Hagel and Dempsey faced questions from lawmakers apprehensive about numerous aspects of the administration’s strategy for Iraq and for neighboring Syria, now in the fourth year of a civil war that has killed almost 200,000 people.
“My fundamental question is how can you successfully execute the mission you’ve been given to degrade and ultimately destroy ISIL when some of your best options are taken off the table,” said Howard P. “Buck” McKeon, the Republican committee chair.
Obama, who ended the United States’ last war in Iraq in 2011, has pledged that U.S. forces will not return to ground combat there.
U.S. officials have acknowledged that the limited battlefield advances by Iraqi forces to date have not altered the strategic picture across Iraq. While Iraqi troops, peshmerga forces and Shiite militiamen are making sporadic progress, they are unlikely to attempt to recapture the strategic northern city of Mosul until well into next year.
Dempsey suggested that U.S. forces, now limited to training and advising Iraqi troops, might get closer to the front lines when a decision is made to go after Mosul. But he played down the possibility of a major U.S. buildup.
“One of our assumptions is that the government of Iraq will be inclusive.
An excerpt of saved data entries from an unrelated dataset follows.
/-- An action of the host's side keeps every adapter in order. -/
theorem HostAction.phases {a : Agent} {s u : State} (hu : HostAction a s u) (ha : a ∈ s.agents)
    (hs : ∀ b ∈ s.agents, b.phase.wf = true) : ∀ b ∈ u.agents, b.phase.wf = true := by
  rcases hu.agents with hsame | ⟨b, -, hb, hset⟩
  · rwa [hsame]
  · rw [hset]
    exact phase_wf_of_mem_set _ _ _ hs (hb (hs a ha))

/-- Settles O40, by what the step does: pass the turn, one action of the host's side, or serve a request. -/
theorem stepKeepsTheMachineInvariant : Obligations.StepKeepsTheMachineInvariant := by
  intro s t hs h
  obtain ⟨hmem, hphases, -, hresp⟩ := hs
  cases step_kind s t h with
  | idle _ ht =>
    rw [ht]
    exact s.pass_inv hmem hphases hresp
  | host a u hc _ hu ht =>
    rw [ht]
    refine u.pass_inv (hu.mem hmem) (hu.phases (s.current_mem a hc) hphases) ?_
    rwa [hu.resp]
  | served a _ reply p _ _ _ _ hp _ _ _ ht =>
    rw [ht]
    refine State.pass_inv _ hmem (phase_wf_of_mem_set _ _ _ hphases (takeResponse_phase_wf p a reply)) ?_
    intro p' hp'
    cases hp'
    exact hp

/-! ## The memory image of a word -/

/-- The image read back is the word (R55). -/
theorem wordOfImage_imageByte (e : Endian) (w : Word) : wordOfImage e (imageByte e w) = w := by
  refine word_ext _ _ fun j hj => ?_
  cases e with
  | le => exact byteOf_wordOfImage_le _ j hj
  | be => rw [byteOf_wordOfImage_be _ j hj, imageByte, Nat.sub_sub_self (by omega)]

/-- The image of the word read from eight bytes is those bytes (R55). -/
theorem imageByte_wordOfImage (e : Endian) (f : Nat → Byte) (j : Nat) (hj : j < 8) :
    imageByte e (wordOfImage e f) j = f j := by
  cases e with
  | le => exact byteOf_wordOfImage_le f j hj
  | be => rw [imageByte, byteOf_wordOfImage_be f _ (by omega), Nat.sub_sub_self (by omega)]

/-- Settles O33: the two orders place the same bytes, in opposite directions. -/
theorem memoryImageReadsBackAsTheWord : Obligations.MemoryImageReadsBackAsTheWord :=
  fun w => ⟨fun e => wordOfImage_imageByte e w, fun _ _ => rfl, fun _ _ => rfl⟩

theorem length_image (e : Endian) (w : Word) : (image e w).length = 8 := rfl

theorem getElem_image (e : Endian) (w : Word) (j : Nat) (hj : j < 8) : (image e w)[j] = imageByte e w j := by
  interval_cases j <;> rfl

/-! ## Writing several bytes -/

theorem cellAt_add_one (base : Word) (i : Nat) : cellAt (base + 1#64) i = cellAt base (i + 1) := by
  rw [cellAt, cellAt, BitVec.add_assoc, BitVec.ofNat_add, BitVec.add_comm 1#64]

/-- Less than 2^64 bytes from one base are in different cells, though addresses wrap (log 7). -/
theorem cellAt_inj {base : Word} {i j : Nat} (hi : i < 2 ^ 64) (hj : j < 2 ^ 64)
    (h : cellAt base i = cellAt base j) : i = j := by
  simp only [cellAt, BitVec.toNat_add, BitVec.toNat_ofNat] at h
  omega

/-- Writing bytes leaves every cell but theirs. -/
theorem Memory.read_writeBytes_of_ne (bytes : List Byte) (m : Memory) (hm : m.wf) (base : Word) (x : Nat)
    (hx : ∀ i < bytes.length, x ≠ cellAt base i) : (m.writeBytes base bytes).read x = m.read x := by
  induction bytes generalizing m base with
  | nil => rfl
  | cons b rest ih =>
    have hrest : ∀ i < rest.length, x ≠ cellAt (base + 1#64) i := by
      intro i hi
      rw [cellAt_add_one]
      exact hx (i + 1) (by simpa using hi)
    rw [Memory.writeBytes, ih _ (Memory.wf_write m hm _ (Memory.cellAt_lt base 0) b) _ hrest,
      Memory.read_write m hm, if_neg (hx 0 (by simp))]

/-- Byte i of the bytes written stands in the i-th cell from the base. -/
theorem Memory.read_writeBytes_cellAt (bytes : List Byte) (m : Memory) (hm : m.wf) (base : Word)
    (hlen : bytes.length ≤ 2 ^ 64) (i : Nat) (hi : i < bytes.length) :
    (m.writeBytes base bytes).read (cellAt base i) = bytes[i] := by
  induction bytes generalizing m base i with
  | nil => simp at hi
  | cons b rest ih =>
    have hm' : Memory.wf (m.write (cellAt base 0) b) := Memory.wf_write m hm _ (Memory.cellAt_lt base 0) b
    simp only [List.length_cons] at hlen hi
    rw [Memory.writeBytes]
    cases i with
    | zero =>
      have hfirst : ∀ j < rest.length, cellAt base 0 ≠ cellAt (base + 1#64) j := by
        intro j hj h
        rw [cellAt_add_one] at h
        exact absurd (cellAt_inj (by omega) (by omega) h) (by omega)
      rw [Memory.read_writeBytes_of_ne _ _ hm' _ _ hfirst, Memory.read_write m hm, if_pos rfl]
      rfl
    | succ k =>
      rw [← cellAt_add_one]
      exact ih _ hm' _ (by omega) k (by omega)

/-! ## The step of an agent in each phase of the host's side -/

/-- An agent that is ready does the command at its pc. -/
theorem step_of_ready (s : State) (a : Agent) (c : Command) (hc : s.current = some a) (hr : a.phase = .ready)
    (hcmd : a.prog[a.pc]? = some c) : step s = .next (runCommand c a s).pass := by
  simp only [step, hc, act, hr, runReady, hcmd]

theorem step_of_loading (s : State) (a : Agent) (addr : Word) (got : List Byte) (d : VarId)
    (hc : s.current = some a) (hl : a.phase = .loading addr got d) :
    step s = .next (loadByte addr got d a s).pass := by
  simp only [step, hc, act, hl]

theorem step_of_storing (s : State) (a : Agent) (addr : Word) (lanes : List Byte)
    (hc : s.current = some a) (hl : a.phase = .storing addr lanes) :
    step s = .next (storeByte addr lanes a s).pass := by
  simp only [step, hc, act, hl]

/-! ## The commands that access memory or present a request -/

/-- Settles O48, by the laws of an image and of writing several bytes. -/
theorem harnessLoadsAndStoresImages : Obligations.HarnessLoadsAndStoresImages := by
  intro s a hm hc hr
  constructor
  · intro d v hcmd
    refine ⟨_, _, step_of_ready s a _ hc hr hcmd, State.pass_mem _, State.pass_agents _, fun j hj => ?_⟩
    exact imageByte_wordOfImage _ _ j hj
  · intro v addr hcmd
    refine ⟨_, step_of_ready s a _ hc hr hcmd, State.pass_agents _, fun j hj => ?_, fun x hx => ?_⟩
    · rw [State.pass_mem, ← getElem_image _ _ j hj]
      exact Memory.read_writeBytes_cellAt (image _ _) _ hm _ (by simp [length_image]) j hj
    · rw [State.pass_mem]
      exact Memory.read_writeBytes_of_ne _ _ hm _ _ hx

/-- REQ_LO of an AS_STRING request is its op code alone (R80). -/
theorem unpack_asStr (w : Word) : Request.unpack w 0xD#64 = encode (.asStr w) := by
  have hlo : (encode (.asStr w)).lo = 0xD#64 :=
    show (encode (.asStr 0#64)).lo = 0xD#64 by decide
  rw [← hlo]
  exact Request.unpack_lo (encode (.asStr w))

/-- A command that only writes its own agent leaves the memory, the response and the mark. -/
theorem step_of_ready_setAgent (s : State) (a b : Agent) (c : Command) (hc : s.current = some a)
    (hr : a.phase = .ready) (hcmd : a.prog[a.pc]? = some c) (hrun : runCommand c a s = s.setAgent b) :
    ∃ t : State, step s = .next t ∧ t.mem = s.mem ∧ t.resp = s.resp ∧
      t.contractViolated = s.contractViolated ∧ t.agents = s.agents.set s.turn b := by
  refine ⟨(s.setAgent b).pass, ?_, State.pass_mem _, State.pass_resp _, State.pass_contractViolated _,
    State.pass_agents _⟩
  rw [step_of_ready s a c hc hr hcmd, hrun]

/-- Settles O49: each of the three commands only writes its own agent. -/
theorem harnessPresentsRequests : Obligations.HarnessPresentsRequests := by
  intro s a hc hr
  refine ⟨fun hi lo d hcmd => ?_, fun v addr hcmd => ?_, fun addr d hcmd => ?_⟩
  · exact step_of_ready_setAgent s a _ _ hc hr hcmd rfl
  · rw [← unpack_asStr]
    exact step_of_ready_setAgent s a _ _ hc hr hcmd rfl
  · exact step_of_ready_setAgent s a _ _ hc hr hcmd rfl

/-! ## One byte of the adapter -/

theorem loadByte_mem (addr : Word) (got : List Byte) (d : VarId) (a : Agent) (s : State) :
    (loadByte addr got d a s).mem = s.mem := by
  unfold loadByte
  split
  · rfl
  · split <;> rfl

theorem storeByte_cons_mem (addr : Word) (b : Byte) (rest : List Byte) (a : Agent) (s : State) :
    (storeByte addr (b :: rest) a s).mem = s.mem.write (cellAt addr 0) b := by
  cases rest <;> rfl

theorem serve_mem (q : Request) (reply : Reply) (a : Agent) (s t : State) (h : serve q reply a s = .next t) :
    t.mem = s.mem := by
  obtain ⟨p, cv, n, -, -, -, -, hserve⟩ := serve_next q reply a s
  rw [hserve] at h
  cases h
  exact State.pass_mem _

/-- Settles O44, by the phase of the acting agent. -/
theorem adapterChangesOneByteAtATime : Obligations.AdapterChangesOneByteAtATime := by
  intro s t a hm hc h
  refine ⟨fun addr got d hp x => ?_, fun q reply hp x => ?_, fun addr b rest hp x => ?_⟩
  · rw [step_of_loading s a addr got d hc hp] at h
    cases h
    rw [State.pass_mem, loadByte_mem]
  · rw [step_of_presenting s a q reply hc hp] at h
    rw [serve_mem q reply a s t h]
  · rw [step_of_storing s a addr _ hc hp] at h
    cases h
    rw [State.pass_mem, storeByte_cons_mem]
    exact Memory.read_write _ hm _ x b

/-! ## Runs of a single agent -/

/-- The state with `a` as its only agent: one agent is always the one that moves next (log 11). -/
def State.alone (s : State) (a : Agent) : State := { s with agents := [a], turn := 0 }

theorem State.eq_alone (s : State) (a : Agent) (hagents : s.agents = [a]) (hturn : s.turn = 0) :
    s = s.alone a := by
  rw [State.alone, ← hagents, ← hturn]

theorem State.alone_current (s : State) (a : Agent) : (s.alone a).current = some a := rfl

/-- The first step of a run of `n + 1` steps. -/
theorem run_succ_iff (M : Host.Core) (n : Nat) (s u : M.State) :
    M.run (n + 1) s = .next u ↔ ∃ t, M.step s = .next t ∧ M.run n t = .next u := by
  rw [Host.Core.run]
  cases M.step s with
  | next t => simp
  | fault r => simp
  | refused r => simp

/-- A run of `m` steps and then one of `n` steps is a run of `m + n`. -/
theorem run_add (M : Host.Core) (m n : Nat) (s t u : M.State) (hst : M.run m s = .next t)
    (htu : M.run n t = .next u) : M.run (m + n) s = .next u := by
  induction m generalizing s with
  | zero =>
    cases hst
    rwa [Nat.zero_add]
  | succ k ih =>
    obtain ⟨v, hsv, hvt⟩ := (run_succ_iff M k s t).mp hst
    rw [Nat.succ_add]
    exact (run_succ_iff M (k + n) s u).mpr ⟨v, hsv, ih v hvt⟩

theorem run_one {s t : State} (h : step s = .next t) : core.run 1 s = .next t :=
  (run_succ_iff core 0 s t).mpr ⟨t, h, rfl⟩

/-! ## A single agent's AS_STRING -/

/-- Writing the lanes that are left writes them as bytes from the adapter's address, one a step (R51, log 9). -/
theorem run_storing_alone (lanes : List Byte) (hne : lanes ≠ []) (s : State) (a : Agent) (addr : Word)
    (hp : a.phase = .storing addr lanes) :
    core.run lanes.length (s.alone a) =
      .next ({ s with mem := s.mem.writeBytes addr lanes }.alone a.advance) := by
  induction lanes generalizing s a addr with
  | nil => exact absurd rfl hne
  | cons b rest ih =>
    have hstep := step_of_storing _ a addr _ (s.alone_current a) hp
    cases rest with
    | nil => exact run_one hstep
    | cons c rest =>
      refine (run_succ_iff core (rest.length + 1) _ _).mpr ⟨_, hstep, ?_⟩
      exact ih (by simp) { s with mem := s.mem.write (cellAt addr 0) b }
        { a with phase := .storing (addr + 1#64) (c :: rest) } (addr + 1#64) rfl

theorem length_lanesOut (o : Payload) : (lanesOut o).length = 6 := rfl

theorem getElem_lanesOut (o : Payload) (i : Nat) (hi : i < 6) : (lanesOut o)[i] = laneOut o i := by
  interval_cases i <;> rfl

/-- Bit j of UNPACK5 is the word's below bit 40 and zero above (R54). -/
theorem unpack5_getLsbD (w : Word) (j : Nat) : (unpack5 w).getLsbD j = (decide (j < 40) && w.getLsbD j) := by
  simp only [unpack5, BitVec.getLsbD_cast, BitVec.getLsbD_append, BitVec.getLsbD_extractLsb']
  by_cases hj : j < 40 <;> simp [hj]

/-- Lanes 0 to 4 of UNPACK5 are the five low bytes of the word (R54). -/
theorem laneOut_unpack5 (w : Word) (i : Nat) (hi : i < 5) : laneOut (unpack5 w) i = w.extractLsb' (8 * i) 8 := by
  refine BitVec.eq_of_getLsbD_eq fun j hj => ?_
  simp [laneOut, unpack5_getLsbD, show 8 * i + j < 40 by omega]

/-- Lane 5 of UNPACK5 is the terminator (R54). -/
theorem laneOut_unpack5_terminator (w : Word) : laneOut (unpack5 w) 5 = 0#8 := by
  refine BitVec.eq_of_getLsbD_eq fun j _ => ?_
  simp [laneOut, unpack5_getLsbD]

theorem decode_asStr (q : Request) (hop : q.op = 0xD#4) (hrsv : q.rsv = 0#17) : decode q = .asStr q.a := by
  simp [decode, Request.illegal, hop, hrsv]

/-- AS_STRING of a String word keeps its guard, and responds with UNPACK5 (R136). -/
theorem exec_asStr_of_tag (w : Word) (s : State) (htag : tagOf w = 0xFFFD#16) :
    exec (.asStr w) s = .next { s with resp := some ⟨0#64, unpack5 w, .ok⟩ } :=
  guarded_of_eq _ _ _ _ s (classifyWord_of_tag w .string _ rfl htag)

/-- One agent presents a request that `exec` answers with the response `p` and nothing else: it is delivered. -/
theorem step_presenting_alone (s : State) (a : Agent) (q : Request) (reply : Reply) (p : Response)
    (hp : a.phase = .presenting q reply)
    (hexec : exec (decode q) (s.alone a) = .next { s.alone a with resp := some p }) :
    step (s.alone a) = .next ({ s with resp := some p }.alone (takeResponse p a reply)) := by
  rw [step_of_presenting _ a q reply (s.alone_current a) hp, serve, hexec]
  rfl

/-- Settles O46: one step serves the request, and six write its lanes. -/
theorem adapterWritesTheSixByteBuffer : Obligations.AdapterWritesTheSixByteBuffer := by
  intro s a q addr hm hagents hturn hp hop hrsv htag
  have hexec : exec (decode q) (s.alone a) =
      .next { s.alone a with resp := some ⟨0#64, unpack5 q.a, .ok⟩ } := by
    rw [decode_asStr q hop hrsv]
    exact exec_asStr_of_tag q.a _ htag
  have hrun := run_add core 1 6 _ _ _ (run_one (step_presenting_alone s a q _ _ hp hexec))
    (run_storing_alone (lanesOut (unpack5 q.a)) (List.cons_ne_nil _ _) _ _ addr rfl)
  rw [← s.eq_alone a hagents hturn] at hrun
  have hbyte : ∀ i < 6, (s.mem.writeBytes addr (lanesOut (unpack5 q.a))).read (cellAt addr i) =
      laneOut (unpack5 q.a) i := by
    intro i hi
    rw [← getElem_lanesOut _ i hi]
    exact Memory.read_writeBytes_cellAt (lanesOut _) _ hm _ (by simp [length_lanesOut]) i hi
  refine ⟨_, hrun, rfl, rfl, fun i hi => ?_, ?_, fun x hx => ?_⟩
  · exact (hbyte i (by omega)).trans (laneOut_unpack5 q.a i hi)
  · exact (hbyte 5 (by omega)).trans (laneOut_unpack5_terminator q.a)
  · exact Memory.read_writeBytes_of_ne _ _ hm _ _ hx

/-! ## A single agent's ENC_STRING -/

/-- The text in memory from its byte `i` on: at most `k` bytes, up to the first zero byte (R51). -/
def Memory.textFrom (m : Memory) (addr : Word) (i k : Nat) : List Byte :=
  ((List.range' i k).map fun j => m.read (cellAt addr j)).takeWhile (· != 0#8)

theorem Memory.textFrom_of_zero (m : Memory) (addr : Word) (i k : Nat) (h : m.read (cellAt addr i) = 0#8) :
    m.textFrom addr i (k + 1) = [] := by
  simp [Memory.textFrom, List.range'_succ, h]

theorem Memory.textFrom_of_ne_zero (m : Memory) (addr : Word) (i k : Nat) (h : m.read (cellAt addr i) ≠ 0#8) :
    m.textFrom addr i (k + 1) = m.read (cellAt addr i) :: m.textFrom addr (i + 1) k := by
  simp [Memory.textFrom, List.range'_succ, h]

theorem Memory.length_textFrom_le (m : Memory) (addr : Word) (i k : Nat) : (m.textFrom addr i k).length ≤ k := by
  simpa [Memory.textFrom] using (List.takeWhile_sublist (p := (· != 0#8))
    (l := (List.range' i k).map fun j => m.read (cellAt addr j))).length_le

theorem Memory.takeWhile_textFrom (m : Memory) (addr : Word) (i k : Nat) :
    (m.textFrom addr i k).takeWhile (· != 0#8) = m.textFrom addr i k :=
  List.takeWhile_idem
One of the assumptions is that the Iraqi security forces will be willing to take back al-Anbar province and Nineveh province,” where Mosul is located, Dempsey said. “If those assumptions are rendered invalid, I will have to adjust my recommendations.”
Other legislators questioned the need for any renewed operations in Iraq.
“This is especially important given the lessons of the last decade when, despite seven years of conflict in Iraq, 4,500 American lives lost, and more than $1.5 trillion spent, our military effort did not resolve the sectarian conflict we are now confronted with,” said Niki Tsongas (D-Mass.).
Hagel said there was reason to believe Iraq’s army, which partly collapsed in the face of the Islamic State’s advances, may perform better with renewed U.S. attention.
This week, Iraqi Prime Minister Haider al-Abadi replaced dozens of his military commanders. He has also installed a defense minister from Iraq’s Sunni Muslim minority, whose support is seen as crucial to turning the tide against the Sunni Islamic State.
U.S. officials are planning to resume a training mission that was a focal point of the 2003-2011 war in Iraq and cost more than $20 billion. Dempsey said three well-trained divisions, or about 80,000 troops, would be required to reclaim Mosul.
“Overall, I’m wondering how we can be walking down this same path that we walked down over the last decade or more and hope for a different outcome,” said Tulsi Gabbard (D-Hawaii), an Iraq veteran.
Hagel and Dempsey were asked what the United States could hope to accomplish without directly attacking Syrian President Bashar al-Assad, whose actions helped to fuel the Islamic State’s expansion.
They described a long-term effort to establish a more stable government in Syria, in part through a program to train moderate Syrian rebels who over time might combat Assad.
“But ISIL is right now, and ISIL is threatening the country of Iraq,” Hagel said. “And so that’s why we are dealing with that component first, because we must.”
Neither Hagel nor Dempsey confirmed whether the Islamic State’s reclusive leader, Abu Bakr al-Baghdadi, had been killed or injured in weekend strikes. The group on Thursday issued an audio statement purporting to be Baghdadi’s voice.
U.S. airstrikes continue in Syria, primarily against the Islamic State. On Thursday, U.S. aircraft struck an al-Qaeda-linked militant cell called the Khorasan group, according to Maj. Curtis Kellogg, a spokesman for the U.S. Central Command. It marked only the third time U.S. forces have targeted the group, which officials believe has been conspiring to stage attacks in the West.